Over the course of the morning, a lone UH-60 Blackhawk helicopter from the Alaska Army National Guard picked up six paratroopers at a time from the Big Lake airport before lifting off and climbing about 1,500 feet into the overcast sky. Once over the south shore of Big Lake, the soldiers jumped out, slowly descending with help from their new T-11 parachutes, which the Army said reduces descent speed by up to 15 feet per second over the older T-10 chutes used since World War II.

As they waited their turn to board the helicopter and jump, most of the soldiers were more nervous about the expected water temperature of Big Lake than the jump itself. All had asked to be a part of the training.

“When I heard about it, I said, ‘I need to get on that jump because we don’t have too many fun jumps around here,'” said Lt. Kris Candelaria. “This one is unique.”

When it was over, Candelaria, still dripping wet from his dip in Big Lake, said the water temperature was much warmer than he expected, at about 67 degrees.

“You are kind of nervous at first, and then the chute opens and you get to see Big Lake and the nice houses, and you see people on the side cheering you on,” Candelaria said.

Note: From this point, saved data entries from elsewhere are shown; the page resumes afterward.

-- ==== Sys2Proof/Syntax.lean ====
section
/-! DEFINITION. Sys2Proof/Syntax.lean: the commands of the ZG8 block and the operands the outside supplies with them. -/

namespace Sys2Proof

/-- Who makes a register access (R576, R577, R580 to R583). -/
inductive Requester where
  | host (f : Fin 8)      -- host function f, through its BAR0
  | kiln                  -- Kiln firmware
  | manager               -- the manager device over the Coil
  | bridge (did : Nat)    -- another device through the bridge (R453)
  | aux                   -- the AUX I2C target (FOOT block only)
  deriving DecidableEq, Repr

/-- The frame formats of the flexport personalities. -/
inductive FrameFmt where
  | cc | fd | xl          -- CANX: Classical CAN, CAN FD, CAN XL
  | lin | t1s | sent | spic | pwmx
  deriving DecidableEq, Repr

/-- A field-bus frame, as a flexport receives or transmits it. -/
structure FieldFrame where
  fmt  : FrameFmt := .cc
  /-- identifier: CAN base (11 bits) or extended (29 bits), CAN XL priority identifier, LIN identifier, SENT and SPIC and
  PWMX identifiers of R141, R145, R146. -/
  id   : Nat := 0
  /-- extended CAN identifier. -/
  ext  : Bool := false
  rtr  : Bool := false
  brs  : Bool := false
  esi  : Bool := false
  sec  : Bool := false
  rrs  : Bool := false
  sdt  : Nat := 0
  vcid : Nat := 0
  af   : Nat := 0
  /-- DLC of a classical remote frame. -/
  dlc  : Nat := 0
  data : List Byte := []
  deriving DecidableEq, Repr

/-- The error types of ISO 11898-1 (CANX_ERR.LEC). -/
inductive CanErr where
  | stuff | form | ack | bit1 | bit0 | crc
  deriving DecidableEq, Repr


/-- The FCS that a received Ethernet frame carries (R160). -/
inductive FcsKind where
  | good | stomped | bad
  deriving DecidableEq, Repr

/-- What a MAC's line side adds to a received frame: the frame found its FIFO full (R159), RS-FEC codewords corrected and
uncorrectable, entries of the partner into low-power idle since the last frame, and the frame's age in ns (R81). -/
structure RxLine where
  fifoFull : Bool := false
  fecCorr : Nat := 0
  fecUncorr : Nat := 0
  lpi : Nat := 0
  age : Nat := 0
  deriving DecidableEq, Repr

/-- A send descriptor as the device reads it from host memory (R437). -/
structure SendDesc where
  addr  : Nat := 0
  sop   : Bool := true
  eop   : Bool := true
  tsReq : Bool := false
  tc    : Fin 8 := 0
  seg   : Fin 8 := 0
  len   : Nat := 0
  h     : Nat := 0
  mss   : Nat := 0
  pduId : Nat := 0
  deriving DecidableEq, Repr

/-- What the Slip DMA engine turns to (R440, R442): the head of GPN 152's queues, an item of Kiln firmware for a queue pair,
the next item of a capture ring, or the item in delivery. -/
inductive SlipWork where
  | queue
  | kiln (bytes : List Byte)
  | capture
  | resume
  deriving DecidableEq, Repr

/-- Where an access to the bridge goes: an offset in remote window w, by host function 0 or by Kiln firmware (R451, R577), or
an address of a device that Kiln firmware reaches on privileged channel KM0 to KM3 (R450). -/
inductive BrgAddr where
  | window (byKiln : Bool) (w : Fin 16) (off : Fin 2097152)
  | km (ch : Fin 4) (did : Fin 2048) (addr : Word)
  deriving DecidableEq, Repr

/-- What the surroundings of a register write hold, for the registers whose write starts a command: the memory that the
command's addresses name (its data, its signature or expected MAC, its public key), ports at a selection point (R151), the
port's bus carries a frame (R96, R119), sends whose data has been read completely (R436), failing TRNG tests (R380). -/
structure WrEnv where
  data  : List Byte := []
  sig   : List Byte := []
  pub   : List Byte := []
  ready : List (Fin 128) := []
  busy  : Bool := false
  sends : List Nat := []
  stuck : Nat := 0
  deriving DecidableEq, Repr
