-- ==== Sys2Proof/Decode.lean ====
section
/-! DEFINITION. Sys2Proof/Decode.lean: the block takes commands from outside; its opcode table gives no row any bits. -/

namespace Sys2Proof

/-- The command that a word spells by the table's bits: the table gives no row bits, so no word spells one. -/
def decodeTableWord (_nbits _w : Nat) : Option Instr := none

end Sys2Proof
end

The training event drew a crowd of spectators on the south shore of the lake, as well as onlookers from the nearby houses and cabins. The paratroopers’ families and friends watched the jump from a nearby state park campground.

“I have always wanted to see him jump, but I have never gotten the chance to before because they are always at a secret location,” said Rachel Blanchard as she stood on the shore with her 6-year-old son and newborn daughter, waiting for her husband, Staff Sgt. Joseph Blanchard, to take his turn. “But I think I am more nervous now that I can witness it.”